Required action — Produce a verbatim transcription of the records below, beginning at the line containing "rcases (show x" and ending at the final line; include only those lines.

-- Materials provided follows --

theorem encFin_iff (eb fb u : Nat) : EncFin eb fb u ↔ u % 2 ^ (eb + fb) < (2 ^ eb - 1) * 2 ^ fb := by
  have h := encExp_lt eb fb u
  have hf : u % 2 ^ fb < 2 ^ fb := Nat.mod_lt _ (by positivity)
  rw [enc_split, EncFin]
  constructor
  · intro hne
    have : (encExp eb fb u + 1) * 2 ^ fb ≤ (2 ^ eb - 1) * 2 ^ fb := Nat.mul_le_mul_right _ (by omega)
    rw [Nat.succ_mul] at this
    omega
  · intro hlt he
    rw [he] at hlt
    omega

theorem encInf_iff (eb fb u : Nat) : EncInf eb fb u ↔ u % 2 ^ (eb + fb) = (2 ^ eb - 1) * 2 ^ fb := by
  have h := encExp_lt eb fb u
  have hf : u % 2 ^ fb < 2 ^ fb := Nat.mod_lt _ (by positivity)
  rw [enc_split, EncInf]
  constructor
  · rintro ⟨h1, h2⟩
    rw [h1, h2, Nat.add_zero]
  · intro he
    rcases Nat.lt_or_ge (encExp eb fb u) (2 ^ eb - 1) with h1 | h1
    · have : (encExp eb fb u + 1) * 2 ^ fb ≤ (2 ^ eb - 1) * 2 ^ fb := Nat.mul_le_mul_right _ (by omega)
      rw [Nat.succ_mul] at this
      omega
    · have h2 : encExp eb fb u = 2 ^ eb - 1 := by omega
      rw [h2] at he
      exact ⟨h2, by omega⟩

/-- An encoding is a NaN, an infinity or finite, and only one of these. -/
theorem enc_cases (eb fb u : Nat) : (EncNaN eb fb u ∧ ¬ EncInf eb fb u ∧ ¬ EncFin eb fb u) ∨
    (¬ EncNaN eb fb u ∧ EncInf eb fb u ∧ ¬ EncFin eb fb u) ∨ (¬ EncNaN eb fb u ∧ ¬ EncInf eb fb u ∧ EncFin eb fb u) := by
  unfold EncNaN EncInf EncFin
  tauto

/-- The sign bit over magnitude bits. -/
theorem signed_enc (eb fb : Nat) (neg : Bool) (w : Nat) (hw : w < 2 ^ (eb + fb)) :
    (signBits eb fb neg + w) % 2 ^ (eb + fb) = w ∧ encSign eb fb (signBits eb fb neg + w) = (if neg then 1 else 0) ∧
      signBits eb fb neg + w < 2 ^ (eb + fb + 1) := by
  have h2 : 2 ^ (eb + fb + 1) = 2 * 2 ^ (eb + fb) := by ring
  unfold signBits encSign
  cases neg
  · simp only [Bool.false_eq_true, if_false, Nat.zero_add, Nat.div_eq_of_lt hw, Nat.zero_mod]
    exact ⟨Nat.mod_eq_of_lt hw, trivial, by omega⟩
  · simp only [if_true, Nat.add_mod_left, Nat.mod_eq_of_lt hw, true_and]
    refine ⟨?_, by omega⟩
    rw [Nat.add_div_left _ (by positivity), Nat.div_eq_of_lt hw]

theorem inf_lt (eb fb : Nat) : (2 ^ eb - 1) * 2 ^ fb < 2 ^ (eb + fb) := by
  rw [Nat.pow_add]
  exact Nat.mul_lt_mul_of_pos_right (Nat.sub_lt (by positivity) (by norm_num)) (by positivity)

/-- The value of an exact datum. -/
def datumValue (neg : Bool) (m : Nat) (e : Int) : ℚ := if neg then -(m * 2 ^ e) else m * 2 ^ e

theorem encMag_nonneg (eb fb u : Nat) : 0 ≤ encMag eb fb u := by unfold encMag; split <;> positivity

theorem encMag_zero (eb fb : Nat) : encMag eb fb 0 = 0 := by simp [encMag, encExp]

/-- The magnitude bits of a datum. -/
def magOf (eb fb m : Nat) (e : Int) : Nat := if m = 0 then 0 else magBits eb fb m e

theorem magOf_le (eb fb m : Nat) (e : Int) : magOf eb fb m e ≤ (2 ^ eb - 1) * 2 ^ fb := by
  unfold magOf
  split
  · exact Nat.zero_le _
  · exact Nat.min_le_right _ _

theorem overflowAt_pos (eb fb : Nat) (he : 2 ≤ eb) : 0 < overflowAt eb fb := by
  rw [overflowAt_eq eb fb he]
  have : (1 : ℚ) ≤ 2 ^ (fb + 1) := one_le_pow₀ (by norm_num)
  exact mul_pos (by linarith) (scaleAt_pos _ _ _)

/-- `magBits_nearest`, with zero. -/
theorem magOf_nearest (eb fb m : Nat) (e : Int) (he : 2 ≤ eb) (hf : 1 ≤ fb) :
    ((m : ℚ) * 2 ^ e < overflowAt eb fb → magOf eb fb m e < (2 ^ eb - 1) * 2 ^ fb ∧ ∀ v,
      |encMag eb fb (magOf eb fb m e) - m * 2 ^ e| ≤ |encMag eb fb v - m * 2 ^ e| ∧
      (|encMag eb fb (magOf eb fb m e) - m * 2 ^ e| = |encMag eb fb v - m * 2 ^ e| →
        encMag eb fb v ≠ encMag eb fb (magOf eb fb m e) → magOf eb fb m e % 2 = 0)) ∧
    (overflowAt eb fb ≤ (m : ℚ) * 2 ^ e → magOf eb fb m e = (2 ^ eb - 1) * 2 ^ fb) := by
  rcases Nat.eq_zero_or_pos m with rfl | hm
  · simp only [magOf, if_true, Nat.cast_zero, zero_mul, encMag_zero, sub_zero, abs_zero]
    have h2 : 1 < 2 ^ eb := Nat.one_lt_two_pow (by omega)
    refine ⟨fun _ => ⟨Nat.mul_pos (by omega) (by positivity), fun v => ⟨abs_nonneg _, fun _ _ => trivial⟩⟩, fun h => ?_⟩
    exact absurd h (not_le.2 (overflowAt_pos eb fb he))
  · rw [magOf, if_neg hm.ne']
    exact magBits_nearest eb fb m e he hf hm

/-- The encoding of a finite exact datum is the datum rounded, with its sign. -/
theorem bitsOf_nearest (eb fb : Nat) (he : 2 ≤ eb) (hf : 1 ≤ fb) (neg : Bool) (m : Nat) (e : Int) :
    bitsOf eb fb (.fin neg m e) < 2 ^ (eb + fb + 1) ∧
    encSign eb fb (bitsOf eb fb (.fin neg m e)) = (if neg then 1 else 0) ∧
    ¬ EncNaN eb fb (bitsOf eb fb (.fin neg m e)) ∧
    Nearest eb fb (datumValue neg m e) (bitsOf eb fb (.fin neg m e)) := by
  have hb : bitsOf eb fb (.fin neg m e) = signBits eb fb neg + magOf eb fb m e := rfl
  rw [hb]
  have hle := magOf_le eb fb m e
  obtain ⟨s1, s2, s3⟩ := signed_enc eb fb neg (magOf eb fb m e) (lt_of_le_of_lt hle (inf_lt eb fb))
  generalize hu : signBits eb fb neg + magOf eb fb m e = u at s1 s2 s3
  have hn : ¬ EncNaN eb fb u := by
    rcases Nat.lt_or_eq_of_le hle with h | h
    · have := (encFin_iff eb fb u).2 (by omega)
      exact fun k => this k.1
    · have := (encInf_iff eb fb u).2 (by omega)
      exact fun k => k.2 this.2
  have hy : (0 : ℚ) ≤ m * 2 ^ e := by positivity
  obtain ⟨n1, n2⟩ := magOf_nearest eb fb m e he hf
  have hM : encMag eb fb (magOf eb fb m e) = encMag eb fb u := by rw [← s1, encMag_mod]
  rw [hM] at n1
  have habs : |datumValue neg m e| = m * 2 ^ e := by
    unfold datumValue
    split
    · rw [abs_neg, abs_of_nonneg hy]
    · exact abs_of_nonneg hy
  refine ⟨s3, s2, hn, ?_, ?_⟩
  · intro hlt
    rw [habs] at hlt
    obtain ⟨f1, f2⟩ := n1 hlt
    refine ⟨(encFin_iff eb fb u).2 (by omega), fun v hv _ => ?_⟩
    have parity : magOf eb fb m e % 2 = 0 → u % 2 = 0 := by
      intro h
      have hs : signBits eb fb neg % 2 = 0 := by
        unfold signBits
        split
        · obtain ⟨f, rfl⟩ : ∃ f, fb = f + 1 := ⟨fb - 1, by omega⟩
          rw [show eb + (f + 1) = (eb + f) + 1 by omega, Nat.pow_succ]
          omega
        · rfl
      omega
    have hvu : encValue eb fb u = if neg then -encMag eb fb u else encMag eb fb u := by
      unfold encValue
      rw [s2]
      cases neg <;> simp
    have hu' : |encValue eb fb u - datumValue neg m e| = |encMag eb fb u - m * 2 ^ e| := by
      rw [hvu, datumValue]
      cases neg
      · simp
      · simp only [if_true]
        rw [← abs_neg]
        congr 1
        ring
    rw [hu']
    have hv0 := encMag_nonneg eb fb v
    have same : (encSign eb fb v = if neg then 1 else 0) →
        encValue eb fb v = (if neg then -encMag eb fb v else encMag eb fb v) := by
      intro h
      unfold encValue
      rw [h]
      cases neg <;> simp
    by_cases hs : encSign eb fb v = if neg then 1 else 0
    · have hv' : |encValue eb fb v - datumValue neg m e| = |encMag eb fb v - m * 2 ^ e| := by
        rw [same hs, datumValue]
        cases neg
        · simp
        · simp only [if_true]
          rw [← abs_neg]
          congr 1
          ring
      rw [hv']
      obtain ⟨g1, g2⟩ := f2 v
      refine ⟨g1, fun h hne => parity (g2 h fun k => hne ?_)⟩
      rw [same hs, hvu, k]
    · -- the other sign: zero is at least as near
      have hv' : |encValue eb fb v - datumValue neg m e| = encMag eb fb v + m * 2 ^ e := by
        have hb2 : encSign eb fb v < 2 := Nat.mod_lt _ (by norm_num)
        have : encValue eb fb v = if neg then encMag eb fb v else -encMag eb fb v := by
          unfold encValue
          cases neg
          · simp only [Bool.false_eq_true, if_false] at hs ⊢
            rw [if_pos (by omega)]
          · simp only [if_true] at hs ⊢
            rw [if_neg hs]
        rw [this, datumValue]
        cases neg
        · simp only [Bool.false_eq_true, if_false]
          rw [show -encMag eb fb v - m * 2 ^ e = -(encMag eb fb v + m * 2 ^ e) by ring, abs_neg, abs_of_nonneg (by linarith)]
        · simp only [if_true]
          rw [sub_neg_eq_add, abs_of_nonneg (by linarith)]
      obtain ⟨g1, g2⟩ := f2 0
      rw [encMag_zero, zero_sub, abs_neg, abs_of_nonneg hy] at g1 g2
      rw [hv']
      refine ⟨by linarith, fun h hne => parity (g2 (by linarith) fun k => hne ?_)⟩
      have hv1 : encMag eb fb v = 0 := by linarith
      have zero : ∀ w, encMag eb fb w = 0 → encValue eb fb w = 0 := by
        intro w hw
        unfold encValue
        rw [hw]
        simp
      rw [zero v hv1, zero u k.symm]
  · intro hge
    rw [habs] at hge
    exact (encInf_iff eb fb u).2 (by rw [s1, n2 hge])

/-! ## Reading an encoding, and the operations on data -/

theorem datumOf_eq (eb fb u : Nat) : datumOf eb fb u =
    if encExp eb fb u = 2 ^ eb - 1 then (if u % 2 ^ fb = 0 then .inf (encSign eb fb u == 1) else .nan)
    else if encExp eb fb u = 0 then .fin (encSign eb fb u == 1) (u % 2 ^ fb) (minExp eb fb)
    else .fin (encSign eb fb u == 1) (2 ^ fb + u % 2 ^ fb) (minExp eb fb + (encExp eb fb u - 1 : Nat)) := rfl

theorem datumOf_nan {eb fb u : Nat} (h : EncNaN eb fb u) : datumOf eb fb u = .nan := by
  rw [datumOf_eq, if_pos h.1, if_neg h.2]

theorem datumOf_inf {eb fb u : Nat} (h : EncInf eb fb u) : datumOf eb fb u = .inf (encSign eb fb u == 1) := by
  rw [datumOf_eq, if_pos h.1, if_pos h.2]

/-- A finite encoding is read as its own sign and value; its significand is zero exactly for a zero. -/
theorem datumOf_fin {eb fb u : Nat} (h : EncFin eb fb u) : ∃ m e, datumOf eb fb u = .fin (encSign eb fb u == 1) m e ∧
    datumValue (encSign eb fb u == 1) m e = encValue eb fb u ∧ (m = 0 ↔ EncZero eb fb u) ∧ m < 2 ^ (fb + 1) ∧
      minExp eb fb ≤ e := by
  have hv : ∀ {m : Nat} {e : Int}, (m : ℚ) * 2 ^ e = encMag eb fb u →
      datumValue (encSign eb fb u == 1) m e = encValue eb fb u := by
    intro m e hm
    unfold datumValue encValue
    rw [hm]
    simp only [beq_iff_eq]
  have hlt : u % 2 ^ fb < 2 ^ fb := Nat.mod_lt _ (by positivity)
  have h2 : 2 ^ (fb + 1) = 2 * 2 ^ fb := by ring
  rw [datumOf_eq, if_neg h]
  split
  · next h0 =>
    refine ⟨_, _, rfl, hv ?_, ?_, by omega, le_refl _⟩
    · rw [encMag, if_pos h0]; rfl
    · exact ⟨fun k => ⟨h0, k⟩, fun k => k.2⟩
  · next h0 =>
    refine ⟨_, _, rfl, hv ?_, ?_, by omega, by omega⟩
    · rw [encMag, if_neg h0]
      congr 2
      simp only [minExp]
      omega
    · have hp : 0 < 2 ^ fb := by positivity
      exact ⟨fun k => by omega, fun k => absurd k.1 h0⟩

theorem encNaN_nanBits (eb fb : Nat) (hf : 1 ≤ fb) : EncNaN eb fb (nanBits eb fb) := by
  have hp : 2 ^ (fb - 1) < 2 ^ fb := Nat.pow_lt_pow_right (by norm_num) (by omega)
  have h1 : 0 < 2 ^ (fb - 1) := by positivity
  unfold EncNaN encExp nanBits
  rw [Nat.add_comm, Nat.add_mul_div_right _ _ (by positivity), Nat.div_eq_of_lt hp, Nat.zero_add, Nat.add_mul_mod_self_right,
    Nat.mod_eq_of_lt hp, Nat.mod_eq_of_lt (Nat.sub_lt (by positivity) (by norm_num))]
  exact ⟨rfl, h1.ne'⟩

theorem infBits_spec (eb fb : Nat) (neg : Bool) : EncInf eb fb (infBits eb fb neg) ∧
    encSign eb fb (infBits eb fb neg) = (if neg then 1 else 0) ∧ infBits eb fb neg < 2 ^ (eb + fb + 1) := by
  obtain ⟨h1, h2, h3⟩ := signed_enc eb fb neg ((2 ^ eb - 1) * 2 ^ fb) (inf_lt eb fb)
  exact ⟨(encInf_iff ..).2 h1, h2, h3⟩

/-- Every encoding the model makes fits its format. -/
theorem bitsOf_lt (eb fb : Nat) (he : 2 ≤ eb) (hf : 1 ≤ fb) (d : Datum) : bitsOf eb fb d < 2 ^ (eb + fb + 1) := by
  cases d with
  | nan =>
    have h := inf_lt eb fb
    have hp : 2 ^ (fb - 1) ≤ 2 ^ (eb + fb) := Nat.pow_le_pow_right (by norm_num) (by omega)
    have : 2 ^ (eb + fb + 1) = 2 * 2 ^ (eb + fb) := by ring
    simp only [bitsOf, nanBits]
    omega
  | inf n => exact (infBits_spec eb fb n).2.2
  | fin n m e => exact (bitsOf_nearest eb fb he hf n m e).1

/-- An infinity is its sign and the magnitude bits of an infinity. -/
theorem infBits_of {eb fb u : Nat} (h : EncInf eb fb u) (hu : u < 2 ^ (eb + fb + 1)) :
    infBits eb fb (encSign eb fb u == 1) = u := by
  have h1 := (encInf_iff eb fb u).1 h
  have h2 := Nat.div_add_mod u (2 ^ (eb + fb))
  have h3 : u / 2 ^ (eb + fb) < 2 := by
    rw [Nat.div_lt_iff_lt_mul (by positivity)]
    rw [Nat.pow_succ] at hu
    omega
  unfold infBits signBits
  have hs : encSign eb fb u = u / 2 ^ (eb + fb) := Nat.mod_eq_of_lt h3
  rw [hs, ← h1]
  rcases (show u / 2 ^ (eb + fb) = 0 ∨ u / 2 ^ (eb + fb) = 1 by omega) with e | e <;> rw [e] at h2 ⊢ <;> simp <;> omega

theorem encSign_lt (eb fb u : Nat) : encSign eb fb u < 2 := Nat.mod_lt _ (by norm_num)

/-- The sign of a product. -/
theorem xor_sign (eb fb a b : Nat) : (if ((encSign eb fb a == 1) != (encSign eb fb b == 1)) = true then 1 else 0) =
    (encSign eb fb a + encSign eb fb b) % 2 := by
  have ha := encSign_lt eb fb a
  have hb := encSign_lt eb fb b
  generalize encSign eb fb a = x at *
  generalize encSign eb fb b = y at *
  rcases (show x = 0 ∨ x = 1 by omega) with rfl | rfl <;> rcases (show y = 0 ∨ y = 1 by omega) with rfl | rfl <;> rfl

theorem datumValue_mul (n n' : Bool) (m m' : Nat) (e e' : Int) :
    datumValue (n != n') (m * m') (e + e') = datumValue n m e * datumValue n' m' e' := by
  unfold datumValue
  rw [zpow_add₀ (by norm_num)]
  cases n <;> cases n' <;> simp <;> ring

-- Materials provided concluded --

Your response —
  rcases (show x = 0 ∨ x = 1 by omega) with rfl | rfl <;> rcases (show y = 0 ∨ y = 1 by omega) with rfl | rfl <;> rfl

theorem datumValue_mul (n n' : Bool) (m m' : Nat) (e e' : Int) :
    datumValue (n != n') (m * m') (e + e') = datumValue n m e * datumValue n' m' e' := by
  unfold datumValue
  rw [zpow_add₀ (by norm_num)]
  cases n <;> cases n' <;> simp <;> ring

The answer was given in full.